Hakea recurva subsp. arida

Scientific classification
- Kingdom: Plantae
- Clade: Tracheophytes
- Clade: Angiosperms
- Clade: Eudicots
- Order: Proteales
- Family: Proteaceae
- Genus: Hakea
- Species: H. recurva
- Subspecies: H. r. subsp. arida
- Trinomial name: Hakea recurva subsp. arida (Diels) W.R.Barker & R.M.Barker

= Hakea recurva subsp. arida =

Subspecies of flowering plant

Hakea recurva subsp. arida is a plant in the family Proteaceae endemic to the south-west of Western Australia.

==Description==
An erect dense shrub 1.7-5 m high with smooth to rough grey bark.
Terete dark green leaves are thick and rigid 2.5-4 cm long and 1.2-1.6 mm wide ending with a very sharp point 2.8-4.5 mm long. They may be straight or have an upward curve. Profuse white-cream fragrant flowers appear in dense clusters in the leaf axils. The fruit are 0.7-1 cm wide, egg-shaped with a smooth to slightly rough surface ending with a small pointed beak.

==Taxonomy and naming==
This hakea was first formally described in 1904 by Ludwig Diels who gave it the name Hakea arida and published the description in Botanische Jahrbücher für Systematik, Pflanzengeschichte und Pflanzengeographie. In 1999, William Barker and Robyn Barker changed the name to Hakea recurva subsp. arida. Named from the Latin aridus 'dry', referring to the semi-arid area where it grows.

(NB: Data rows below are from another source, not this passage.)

theorem HoldsResult.padLen_getD : s.padLen.getD 0 = p.padTotal := by
  obtain ⟨-, -, -, -, -, -, -, hpadLen, -⟩ := h
  rw [hpadLen, Parsed.padTotal]

theorem HoldsResult.padInd_getD : s.padInd.getD 0 = p.padIndicators := by
  obtain ⟨-, -, -, -, -, -, -, -, hpadInd, -⟩ := h
  rw [hpadInd, Parsed.padIndicators]

theorem HoldsResult.toc_eq {b : Byte} (htoc : s.toc = some b) : p.toc = b := by
  obtain ⟨htoc', -⟩ := h
  exact Option.some.inj (htoc'.symm.trans htoc)

theorem HoldsResult.fch_eq {f : Byte} (hfch : s.fch = some f) : p.fch = f := by
  obtain ⟨-, hfch', -⟩ := h
  exact Option.some.inj (hfch'.symm.trans hfch)

theorem HoldsResult.hdrBytes_eq : s.hdrBytes = some p.hdr := by
  obtain ⟨-, -, hhdr, -⟩ := h
  exact hhdr

/-- Below the frame count a slot holds a frame of the result. -/
theorem HoldsResult.exists_frame {i : Fin 48} (hi : i.val < p.frames.length) :
    ∃ f, p.frames[i.val]? = some f ∧ s.frameOff[i] = some f.off ∧ s.frameLen[i] = some f.len := by
  obtain ⟨-, -, -, hoff, hlen, -⟩ := h
  have hf : p.frames[i.val]? = some p.frames[i.val] := List.getElem?_eq_getElem hi
  exact ⟨_, hf, by rw [hoff, hf]; rfl, by rw [hlen, hf]; rfl⟩

theorem HoldsResult.frame_of_slots {i : Fin 48} {o l : Nat} (ho : s.frameOff[i] = some o) (hl : s.frameLen[i] = some l) :
    ∃ f ∈ p.frames, f.off = o ∧ f.len = l := by
  obtain ⟨-, -, -, hoff, hlen, -⟩ := h
  rw [hoff, Option.map_eq_some_iff] at ho
  obtain ⟨f, hf, rfl⟩ := ho
  rw [hlen, hf] at hl
  exact ⟨f, List.mem_of_getElem? hf, rfl, Option.some.inj hl⟩

end

/-- Slots that hold a list, 0 where none is held, sum up to the list's sum. -/
theorem sum_ofFn_getElem?_getD {k : Nat} : ∀ {xs : List Nat}, xs.length ≤ k →
    (List.ofFn fun i : Fin k => (xs[i.val]?).getD 0).sum = xs.sum := by
  induction k with
  | zero =>
    intro xs hlen
    obtain rfl : xs = [] := List.eq_nil_of_length_eq_zero (Nat.le_zero.1 hlen)
    rfl
  | succ k ih =>
    intro xs hlen
    cases xs with
    | nil => simp
    | cons x xs =>
      rw [List.ofFn_succ, List.sum_cons, List.sum_cons]
      exact congrArg (x + ·) (ih (Nat.le_of_succ_le_succ hlen))

/-! ### The statements -/

/-- Settles O50: the slots sum up to the frames, which fill the packet from HDR_BYTES to `n` less the padding. -/
theorem packetLengthAddsUp : Obligations.PacketLengthAddsUp := by
  intro s hs hok
  obtain ⟨n, p, hlen, -, hholds, hsound⟩ := hs.of_ok hok
  have hpad := hholds.padLen_getD
  obtain ⟨-, -, hhdr, -, hframeLen, -⟩ := hholds
  obtain ⟨-, -, hmax, hfits, hch, -⟩ := hsound
  have hslots : (List.ofFn fun i : Fin 48 => s.frameLen[i].getD 0).sum = (p.frames.map Frame.len).sum := by
    rw [← sum_ofFn_getElem?_getD (k := 48) (xs := p.frames.map Frame.len) (by simpa using hmax)]
    simp only [hframeLen, List.getElem?_map]
  have hsum := chained_sum hch
  exact ⟨n, p.hdr, hlen, hhdr, by rw [hslots, hpad]; omega⟩

/-- Settles O51: the two ends of the chain, and the two frames at each join. -/
theorem framesBackToBack : Obligations.FramesBackToBack := by
  intro s n f hs hok hlen hfch
  obtain ⟨n', p, hlen', -, hholds, hcount, hpos, -, hfits, hch, -⟩ := hs.of_ok hok
  obtain rfl : n' = n := Option.some.inj (hlen'.symm.trans hlen)
  obtain rfl := hholds.fch_eq hfch
  refine ⟨?_, fun i j hij hj => ?_, fun i hi => ?_⟩
  · obtain ⟨g, hg, hoff, -⟩ := hholds.exists_frame (i := 0) hpos
    rw [hholds.hdrBytes_eq, ← chained_head_off hch hg]
    exact hoff
  · obtain ⟨g, hg, hoff, hslotLen⟩ := hholds.exists_frame (i := i) (by omega)
    obtain ⟨g', hg', hoff', -⟩ := hholds.exists_frame (i := j) (by omega)
    exact ⟨g.off, g.len, hoff, hslotLen, by rw [hoff', chained_next_off hch hij hg hg']⟩
  · obtain ⟨g, hg, hoff, hslotLen⟩ := hholds.exists_frame (i := i) (by omega)
    have hend := chained_last_end hch hg (hi.trans hcount.symm)
    exact ⟨g.off, g.len, hoff, hslotLen, by rw [hend, hholds.padLen_getD]; omega⟩

/-- Settles O52: the law of each code, with as many frames as FCH counts. -/
theorem frameCountAndHeaderByCode : Obligations.FrameCountAndHeaderByCode := by
  rintro s b f h m hs hok htoc hfch hhdr rfl
  obtain ⟨n, p, -, hholds, ⟨hcount, hpos, hmax, -⟩, hlaw⟩ := hs.lawful_of_ok hok
  obtain rfl := hholds.toc_eq htoc
  obtain rfl := hholds.fch_eq hfch
  obtain rfl : p.hdr = h := Option.some.inj (hholds.hdrBytes_eq.symm.trans hhdr)
  rw [hholds.padInd_getD]
  refine ⟨fun hcode => ?_, fun hcode => ?_, fun hcode => ?_, fun hcode => ?_⟩
  · simp only [Parsed.CodeLaw, hcode] at hlaw
    obtain ⟨hfch, hhdr⟩ := hlaw
    exact ⟨by rw [hfch]; rfl, hhdr⟩
  · simp only [Parsed.CodeLaw, hcode] at hlaw
    obtain ⟨hfch, hhdr, -⟩ := hlaw
    exact ⟨by rw [hfch]; rfl, hhdr⟩
  · simp only [Parsed.CodeLaw, hcode] at hlaw
    obtain ⟨hfch, hhdr⟩ := hlaw
    exact ⟨by rw [hfch]; rfl, hhdr⟩
  · rw [codeLaw_code3_iff hcode, Parsed.RegionLaw, hcount] at hlaw
    refine ⟨by omega, by omega, fun hcbr => ?_, fun hvbr => ?_⟩
    · rw [if_neg (Bool.eq_false_iff.1 hcbr)] at hlaw
      obtain ⟨hhdr, -⟩ := hlaw
      exact hhdr
    · rwa [if_pos hvbr] at hlaw

/-- Settles O53: the equal lengths are the law of the code, and equal frames divide their chain evenly. -/
theorem equalFrames : Obligations.EqualFrames := by
  intro s n h b f hs hok hlen hhdr htoc hfch
  obtain ⟨n', p, hlen', hholds, ⟨hcount, -, -, -, hch, -⟩, hlaw⟩ := hs.lawful_of_ok hok
  obtain rfl : n' = n := Option.some.inj (hlen'.symm.trans hlen)
  obtain rfl := hholds.toc_eq htoc
  obtain rfl := hholds.fch_eq hfch
  obtain rfl : p.hdr = h := Option.some.inj (hholds.hdrBytes_eq.symm.trans hhdr)
  have hslot {l : Nat} (hl : ∀ g ∈ p.frames, g.len = l) (i : Fin 48) (hi : i.val < (fchCount p.fch).toNat) :
      s.frameLen[i] = some l := by
    obtain ⟨g, hg, -, hslotLen⟩ := hholds.exists_frame (i := i) (by omega)
    rw [hslotLen, hl g (List.mem_of_getElem? hg)]
  refine ⟨fun hcode => ?_, fun hcode hcbr => ?_⟩
  · simp only [Parsed.CodeLaw, hcode] at hlaw
    obtain ⟨htwo, -, l, hpos, hl⟩ := hlaw
    exact ⟨l, hpos, hslot hl 0 (by rw [htwo]; decide), hslot hl 1 (by rw [htwo]; decide)⟩
  · rw [codeLaw_code3_iff hcode, Parsed.RegionLaw, if_neg (Bool.eq_false_iff.1 hcbr)] at hlaw
    obtain ⟨-, l, hl⟩ := hlaw
    have hdiv := chained_equal_mod hch hl
    rw [hcount, Nat.sub_right_comm] at hdiv
    rw [hholds.padLen_getD]
    exact ⟨hdiv, l, hslot hl⟩

/-- Settles O54: the padding range ends the packet, and the chain of frames ends where it begins. -/
theorem paddingIsTail : Obligations.PaddingIsTail := by
  intro s n o len hs hok hlen hpadOff hpadLen
  obtain ⟨n', p, hlen', -, hholds, -, -, -, hfits, hch, -, htail⟩ := hs.of_ok hok
  obtain rfl : n' = n := Option.some.inj (hlen'.symm.trans hlen)
  have htotal : p.padTotal = len := by rw [← hholds.padLen_getD, hpadLen]; rfl
  obtain ⟨q, hq, hqoff⟩ : ∃ q, p.pad = some q ∧ q.off = o := by
    obtain ⟨-, -, -, -, -, -, hpadOff', -⟩ := hholds
    exact Option.map_eq_some_iff.1 (hpadOff'.symm.trans hpadOff)
  obtain ⟨hend, -⟩ := htail q hq
  have hqlen : q.len = len := by simpa [Parsed.padTotal, hq] using htotal
  have hoff : o = n' - len := by omega
  refine ⟨hoff, by omega, by omega, fun i fo fl hfo hfl => ?_⟩
  obtain ⟨f, hmem, rfl, rfl⟩ := hholds.frame_of_slots hfo hfl
  rw [hoff, ← htotal]
  exact end_le_of_mem_chained hch hmem

end Sys2Proof.Machine
end

section
/-! SUPPORT. The Host's writes, reads and commands (44_host_commands.md R261-R269): the guards each passes, what a packet write
leaves in the registers (20_memory.md R88), and which register writes are no instruction (10_state.md R51, R52). From it, O36,
O24, O25, O26, O27, O29, O30, O31, O32, O33. -/

namespace Sys2Proof.Machine

/-! ### A packet write: WB and WR IN_LEN (R88, R261, R263) -/

/-- From OK or ERR a packet write drops the result or error held. -/
theorem cleared_packetChanged {s : State} (hb : s.status ≠ .busy) (hidle : s.status ≠ .idle) :
    NoErrors (packetChanged s) ∧ NoResults (packetChanged s) := by
  cases hst : s.status with
  | idle | busy => contradiction
  | ok => rw [packetChanged_of_ok s hst]; exact ⟨noErrors_clearResults s, noResults_clearResults s⟩
  | err => rw [packetChanged_of_err s hst]; exact ⟨noErrors_clearResults s, noResults_clearResults s⟩

/-- The state after an accepted packet write that leaves IN_BUF and IN_LEN at these contents. -/
def writePacket (m : Memory) (l : Option Nat) (s : State) : State := packetChanged { s with inBuf := m, inLen := l }

section
variable {s : State} (m : Memory) (l : Option Nat)

@[simp] theorem writePacket_inBuf : (writePacket m l s).inBuf = m := packetChanged_inBuf _

@[simp] theorem writePacket_inLen : (writePacket m l s).inLen = l := packetChanged_inLen _

@[simp] theorem writePacket_work : (writePacket m l s).work = s.work := packetChanged_work _

theorem writePacket_status (hb : s.status ≠ .busy) : (writePacket m l s).status = .idle := packetChanged_status _ hb

theorem sameOutside_writePacket : SameOutside s (writePacket m l s) :=
  ⟨packetChanged_config _, packetChanged_pending _, packetChanged_hostData _⟩

/-- In IDLE a packet write touches no result or error register. -/
theorem sameResults_writePacket (hidle : s.status = .idle) : SameResults s (writePacket m l s) := by
  have hsame : writePacket m l s = { s with inBuf := m, inLen := l } := packetChanged_of_idle _ hidle
  rw [hsame]
  exact ⟨rfl, rfl, rfl, rfl, rfl, rfl, rfl, rfl, rfl, rfl, rfl⟩

theorem cleared_writePacket (hb : s.status ≠ .busy) (hidle : s.status ≠ .idle) :
    NoErrors (writePacket m l s) ∧ NoResults (writePacket m l s) :=
  cleared_packetChanged (s := { s with inBuf := m, inLen := l }) hb hidle

theorem sameResults_or_cleared_writePacket (hb : s.status ≠ .busy) :
    SameResults s (writePacket m l s) ∨ (NoErrors (writePacket m l s) ∧ NoResults (writePacket m l s)) := by
  by_cases hidle : s.status = .idle
  · exact .inl (sameResults_writePacket m l hidle)
  · exact .inr (cleared_writePacket m l hb hidle)

end

/-! ### The guards of WB, WR IN_LEN, PARSE and CLEAR (R261, R263, R267, R268) -/

section
variable {s : State}

theorem exec_wb_refused {a : Nat} (v : Byte) (h : s.config.pktCap ≤ a ∨ s.status = .busy) :
    ∃ r, exec (.wb a v) s = .refused r := by
  by_cases ha : s.config.pktCap ≤ a
  · exact ⟨.addressOutOfRange a, if_pos ha⟩
  · exact ⟨.blockBusy, (if_neg ha).trans (if_pos (h.resolve_left ha))⟩

theorem exec_wb {a : Nat} (v : Byte) (ha : a < s.config.pktCap) (hb : s.status ≠ .busy) :
    exec (.wb a v) s = .next (writePacket (memWrite s.inBuf a v) s.inLen s) :=
  (if_neg (Nat.not_le.2 ha)).trans (if_neg hb)

theorem exec_wrInLen_refused {n : Nat} (h : s.config.pktCap < n ∨ s.status = .busy) :
    ∃ r, exec (.wrInLen n) s = .refused r := by
  by_cases hn : s.config.pktCap < n
  · exact ⟨.lengthOutOfRange n, if_pos hn⟩
  · exact ⟨.blockBusy, (if_neg hn).trans (if_pos (h.resolve_left hn))⟩

theorem exec_wrInLen {n : Nat} (hn : n ≤ s.config.pktCap) (hb : s.status ≠ .busy) :
    exec (.wrInLen n) s = .next (writePacket s.inBuf (some n) s) :=
  (if_neg (Nat.not_lt.2 hn)).trans (if_neg hb)

theorem exec_cmdParse_refused (h : s.status = .busy ∨ s.inLen = none) : ∃ r, exec .cmdParse s = .refused r := by
  by_cases hb : s.status = .busy
  · exact ⟨.blockBusy, if_pos hb⟩
  · refine ⟨.lengthNeverWritten, ?_⟩
    simp only [exec, execCmdParse, hb, if_false, h.resolve_left hb]

theorem exec_cmdClear (hb : s.status ≠ .busy) : exec .cmdClear s = .next { clearResults s with status := .idle } :=
  if_neg hb

end

/-! ### Register writes that are no instruction (R51, R52, R265) -/

theorem decode_regWrite {x : Nat} (hx : x < 256) (v : Nat) :
    decode (.access { space := 0#1, dir := 1#1, index := x, data := some v }) = decodeRegWrite x v :=
  if_neg (Nat.not_le.2 hx)

/-- Every index but that of CTRL and of IN_LEN is reserved or names a read-only register. -/
theorem decodeRegWrite_rejects {x : Nat} (hx : x < 256) (hctrl : x ≠ 0x00) (hlen : x ≠ 0x02) (v : Nat) :
    ∃ e, decodeRegWrite x v = .error e := by
  unfold decodeRegWrite
  split
  · exact ⟨_, rfl⟩
  · next hreg => exact absurd (index_of_ofIndex hx hreg).symm hctrl
  · next hreg => exact absurd (index_of_ofIndex hx hreg).symm hlen
  · exact ⟨_, rfl⟩

theorem hostAccess_of_decode_error {a : Access} {e : DecodeError} (h : decode (.access a) = .error e) (s : State) :
    hostAccess a s = .refused (.undecodable e) := by
  simp only [hostAccess, h]

/-! ### The statements -/

/-- Settles O36, by the four accepted writes: a packet write keeps or clears the registers, PARSE and CLEAR clear them. -/
theorem hostWriteFrame : Obligations.HostWriteFrame := by
  intro i s t hi h
  have hhost : i.isPacketField = false := by
    rcases hi with ⟨a, v, rfl⟩ | ⟨n, rfl⟩ | rfl | rfl <;> rfl
  cases exec_host_next hhost h with
  | readByte | readRegister | nop => simp at hi
  | writeByte a v _ hb ht =>
    obtain rfl : t = writePacket (memWrite s.inBuf a v) s.inLen s := ht
    refine ⟨sameOutside_writePacket _ _, writePacket_work _ _, fun _ => writePacket_inLen _ _, fun b hne => ?_,
      sameResults_or_cleared_writePacket _ _ hb⟩
    have hba : b ≠ a := fun hba => hne v (by rw [hba])
    rw [writePacket_inBuf, memRead_memWrite_other _ v hba]
  | setLength n _ hb ht =>
    obtain rfl : t = writePacket s.inBuf (some n) s := ht
    exact ⟨sameOutside_writePacket _ _, writePacket_work _ _, fun hne => absurd rfl (hne n),
      fun _ _ => by rw [writePacket_inBuf], sameResults_or_cleared_writePacket _ _ hb⟩
  | parse _ _ ht | clear _ ht =>
    subst ht
    exact ⟨⟨rfl, rfl, rfl⟩, rfl, fun _ => rfl, fun _ _ => rfl, .inr ⟨noErrors_clearResults s, noResults_clearResults s⟩⟩

/-- Settles O24, from the guards of WB, a read after its write, and the registers after a packet write. -/
theorem byteWriteStores : Obligations.ByteWriteStores := by
  intro s a v
  refine ⟨exec_wb_refused v, fun ha hb => ⟨_, exec_wb v ha hb, ?_, fun b hne => ?_, writePacket_status _ _ hb,
    sameResults_writePacket _ _, cleared_writePacket _ _ hb, writePacket_inLen _ _, writePacket_work _ _,
    sameOutside_writePacket _ _⟩⟩
  · rw [writePacket_inBuf, memRead_memWrite_same]
  · rw [writePacket_inBuf, memRead_memWrite_other _ v hne]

==Distribution and habitat==
Grows inland from Mount Augustus south to Wubin on sandstone slopes, river banks, flats in sand, loam and stony soils with quartzite and laterite. An ornamental frost tolerant species requiring full sun and good drainage. A good habitat plant for wildlife due to its dense prickly growth habit.

==Conservation status==
Hakea recurva subsp. arida is classified as "not threatened" by the Western Australian Government Department of Parks and Wildlife.